- _Task description_: Exactly the lines from the start of the data below through the line containing "def frameLocal (pa : Nat) : Nat := pa / 4096" must be returned, and no others.

- - - - -

-- ==== Sys2Proof/Machine/Caches.lean ====
section
/-!
DEFINITION. Machine/Caches.lean: the coherent value of memory and the views over it, read sets and conflicts (R233-R235),
poison (R203), and the cache tags, directory, memory-side store and mirror of chapter 07, kept per byte: an extent is a
maximal run of bytes with equal STATE, RO and, in a remote frame, WST (R178, R185).
-/
namespace Sys2Proof.Machine

/-! ## Keys -/

/-- The frame key of a local page (R178). -/
def frameLocal (pa : Nat) : Nat := pa / 4096
/-- The frame key of a remote frame: ASN and VA bits 56:12 (R178). -/
def frameRemote (asn va : Nat) : Nat := 2 ^ 40 + asn * 2 ^ 45 + va / 4096
/-- The key of a cache cell: frame, view tag, offset. -/
def cellKey (frame vtag off : Nat) : Nat := (frame * 64 + vtag) * 4096 + off
/-- The key of the first cell of a committed local range. -/
def localKey (pa : Nat) : Nat := cellKey (frameLocal pa) 0 (pa % 4096)
/-- The cell belongs to a remote frame. -/
def farKey (key : Nat) : Bool := decide (2 ^ 58 ≤ key)
/-- The physical address of a local cell. -/
def keyPa (key : Nat) : Nat := key / 2 ^ 18 * 4096 + key % 4096
/-- The key of the first byte of a part. -/
def XPart.frame (p : XPart) (asn : Nat) : Nat := if p.isLocal then frameLocal p.pa else frameRemote asn p.va
def XPart.key (p : XPart) (asn vtag : Nat) : Nat := cellKey (p.frame asn) vtag (p.va % 4096)

/-! ## Cells by range -/

/-- Two byte ranges of one address space overlap. -/
def overlap (a n b m : Nat) : Bool := decide (a < b + m) && decide (b < a + n)

/-- Changes or removes the cells with keys from `base` for `n`. -/
def mapCells (base n : Nat) (f : Cell → Option Cell) (t : Tab Cell) : Tab Cell :=
  t.filterMap fun e => if base ≤ e.1 ∧ e.1 < base + n then (f e.2).map fun c => (e.1, c) else some e

/-- Puts one cell at each of the `n` keys from `base`. -/
def putCells (base : Nat) (c : Cell) : Nat → Tab Cell → Tab Cell
  | 0, t => t
  | n + 1, t => putCells base c n (Tab.put t (base + n) c)

/-- Installs cells at those of the `n` keys from `base` that hold none (R183, step 4). -/
def installFill (base : Nat) (mk : Nat → Cell) : Nat → Tab Cell → Tab Cell
  | 0, t => t
  | n + 1, t => installFill base mk n (if Tab.has t (base + n) then t else Tab.put t (base + n) (mk n))

/-- Every byte of the range has a cell that satisfies `p`. -/
def allCells (p : Cell → Bool) (base : Nat) (t : Tab Cell) : Nat → Bool
  | 0 => true
  | n + 1 => ((Tab.get? t (base + n)).any p) && allCells p base t n

/-- The cells of a range. -/
def cellsIn (base n : Nat) (t : Tab Cell) : Tab Cell := t.filter fun e => decide (base ≤ e.1) && decide (e.1 < base + n)

/-- The offsets of the range that have no cell. -/
def missing (base n : Nat) (t : Tab Cell) : List Nat := (List.range n).filter fun i => !(Tab.has t (base + i))

/-- The hull of a list of offsets: first and length (R183). -/
def hull : List Nat → Option (Nat × Nat)
  | [] => none
  | a :: l => some (a, maxList (a :: l) + 1 - a)

/-- A list of ascending numbers as runs: first and length. -/
def runsIn : List Nat → List (Nat × Nat)
  | [] => []
  | a :: l => match runsIn l with
    | (b, n) :: r => if a + 1 = b then (a, n + 1) :: r else (a, 1) :: (b, n) :: r
    | [] => [(a, 1)]

/-- The L1 of a core. -/
def Cluster.l1Of (c : Cluster) (core : Nat) : Tab Cell := Tab.getD c.l1 core []
/-- Changes the L1 of a core. -/
def State.modL1 (s : State) (k core : Nat) (f : Tab Cell → Tab Cell) : State :=
  s.modClu k fun c => { c with l1 := Tab.upd c.l1 core [] f }
/-- Changes every L1 of a cluster. -/
def State.modL1s (s : State) (k : Nat) (f : Tab Cell → Tab Cell) : State :=
  s.modClu k fun c => { c with l1 := Tab.mapV f c.l1 }
/-- Changes the L2 slice of a cluster. -/
def State.modL2 (s : State) (k : Nat) (f : Tab Cell → Tab Cell) : State := s.modClu k fun c => { c with l2 := f c.l2 }

/-! ## Extents (R178, R179, R185) -/

/-- An extent (Table 07.2): its key, length and fields. -/
structure Ext where
  key : Nat
  n : Nat
  cell : Cell
deriving DecidableEq, Repr, Inhabited

/-- Two neighbouring cells, the second at `key`, belong to one extent (R185). -/
def sameExt (key : Nat) (a b : Cell) : Bool :=
  decide (a.st = b.st) && decide (a.ro = b.ro) && (!farKey key || decide (a.wst = b.wst))

/-- Adds a cell to the extents found so far, the latest first (R185): the lower AGE, pinned if either is. -/
def extStep (es : List Ext) (e : Nat × Cell) : List Ext :=
  match es with
  | [] => [{ key := e.1, n := 1, cell := e.2 }]
  | x :: xs =>
    if x.key + x.n = e.1 ∧ sameExt e.1 x.cell e.2 ∧ e.1 % 4096 ≠ 0 then
      { x with n := x.n + 1,
               cell := { x.cell with age := if e.2.age.ult x.cell.age then e.2.age else x.cell.age, pin := x.cell.pin || e.2.pin } } :: xs
    else { key := e.1, n := 1, cell := e.2 } :: es

/-- The extents of a table, in key order. -/
def extents (t : Tab Cell) : List Ext := (t.foldl extStep []).reverse

/-- The extents of a frame under any view tag, in key order (R179). -/
def extentsOf (frame : Nat) (t : Tab Cell) : List Ext := extents (t.filter fun e => decide (e.1 / 2 ^ 18 = frame))

/-- The touching extents of a frame that R185 joins are one: every byte has the AGE and PIN of its extent. -/
def coalesce (frame : Nat) (t : Tab Cell) : Tab Cell :=
  (extentsOf frame t).foldl (fun t x => mapCells x.key x.n (fun c => some { c with age := x.cell.age, pin := x.cell.pin }) t) t

/-- The extents of a range become the most recent of their level, and every other is one step older, up to 255: how AGE advances
is not stated (log entry 44). -/
def touch (base n : Nat) (t : Tab Cell) : Tab Cell :=
  t.map fun e => (e.1, { e.2 with
    age := if base ≤ e.1 ∧ e.1 < base + n then 0 else if e.2.age = 255 then 255 else e.2.age + 1 })

/-- Step 1 of R186: an extent of a frame whose STATE changes so that it joins one that it touches, and its new STATE. E beside S
becomes S; M beside E or S of the same tag and RO is written back and becomes `clean`. -/
def forceOne (clean : ExtState) (es : List Ext) : Option (Ext × ExtState) :=
  match es with
  | [] => none
  | [_] => none
  | a :: b :: rest =>
    let adj := decide (a.key + a.n = b.key) && decide (a.key / 4096 = b.key / 4096) && decide (a.cell.ro = b.cell.ro)
    let idle : Cell → Bool := fun c => decide (c.st = .e) || decide (c.st = .s)
    if adj && decide (a.cell.st = .e) && decide (b.cell.st = .s) then some (a, .s)
    else if adj && decide (a.cell.st = .s) && decide (b.cell.st = .e) then some (b, .s)
    else if adj && decide (a.cell.st = .m) && idle b.cell then some (a, clean)
    else if adj && decide (b.cell.st = .m) && idle a.cell then some (b, clean)
    else forceOne clean (b :: rest)

/-- The least recent unpinned extent; of several, the one with the lowest key (log entry 44). -/
def leastRecent (es : List Ext) : Option Ext :=
  (es.filter fun e => !e.cell.pin).foldl (fun acc e => match acc with
    | none => some e
    | some a => if a.cell.age.ult e.cell.age then some e else some a) none

/-- A cache level: its cells, how they change, what evicting an extent and writing an M extent back do, what a written-back extent
becomes, and its capacities (Table 07.1). -/
structure CacheLevel where
  cells : State → Tab Cell
  mod : State → (Tab Cell → Tab Cell) → State
  evict : State → Ext → State
  back : State → Ext → State
  clean : ExtState
  /-- log2 of the granule. -/
  gran : Nat
  granules : Nat
  entries : Nat
  frames : Nat

/-- The granules that the frames of a table occupy: in each the union of those that an extent touches (R179). -/
def granulesOf (g : Nat) (t : Tab Cell) : Nat :=
  (t.foldl (fun (acc : Tab Unit) e => Tab.put acc (e.1 / 2 ^ 18 * 4096 + e.1 % 4096 / 2 ^ g) ()) []).length

/-- The frames of a table. -/
def framesOf (t : Tab Cell) : Nat := (t.foldl (fun (acc : Tab Unit) e => Tab.put acc (e.1 / 2 ^ 18) ()) []).length

/-- A level has run out of granules, extent entries or frame entries (R180). -/
def CacheLevel.full (l : CacheLevel) (t : Tab Cell) : Bool :=
  decide (l.frames < t.length) &&
    (decide (l.granules < granulesOf l.gran t) || decide (l.entries < (extents t).length) || decide (l.frames < framesOf t))

/-- Brings a frame back to at most 8 extents (R186). -/
def CacheLevel.limit (l : CacheLevel) (frame : Nat) : Nat → State → State
  | 0, s => s
  | n + 1, s =>
    let es := extentsOf frame (l.cells s)
    if es.length ≤ 8 then s
    else match forceOne l.clean es with
      | some (x, st) =>
        let s1 := if x.cell.st = .m then l.back s x else s
        l.limit frame n (l.mod s1 fun t => coalesce frame (mapCells x.key x.n (fun y => some { y with st := st }) t))
      | none => match leastRecent es with
        | none => s
        | some x => l.limit frame n (l.evict s x)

- - - - -

- _Answer for this exercise_:
-- ==== Sys2Proof/Machine/Caches.lean ====
section
/-!
DEFINITION. Machine/Caches.lean: the coherent value of memory and the views over it, read sets and conflicts (R233-R235),
poison (R203), and the cache tags, directory, memory-side store and mirror of chapter 07, kept per byte: an extent is a
maximal run of bytes with equal STATE, RO and, in a remote frame, WST (R178, R185).
-/
namespace Sys2Proof.Machine

/-! ## Keys -/

/-- The frame key of a local page (R178). -/
def frameLocal (pa : Nat) : Nat := pa / 4096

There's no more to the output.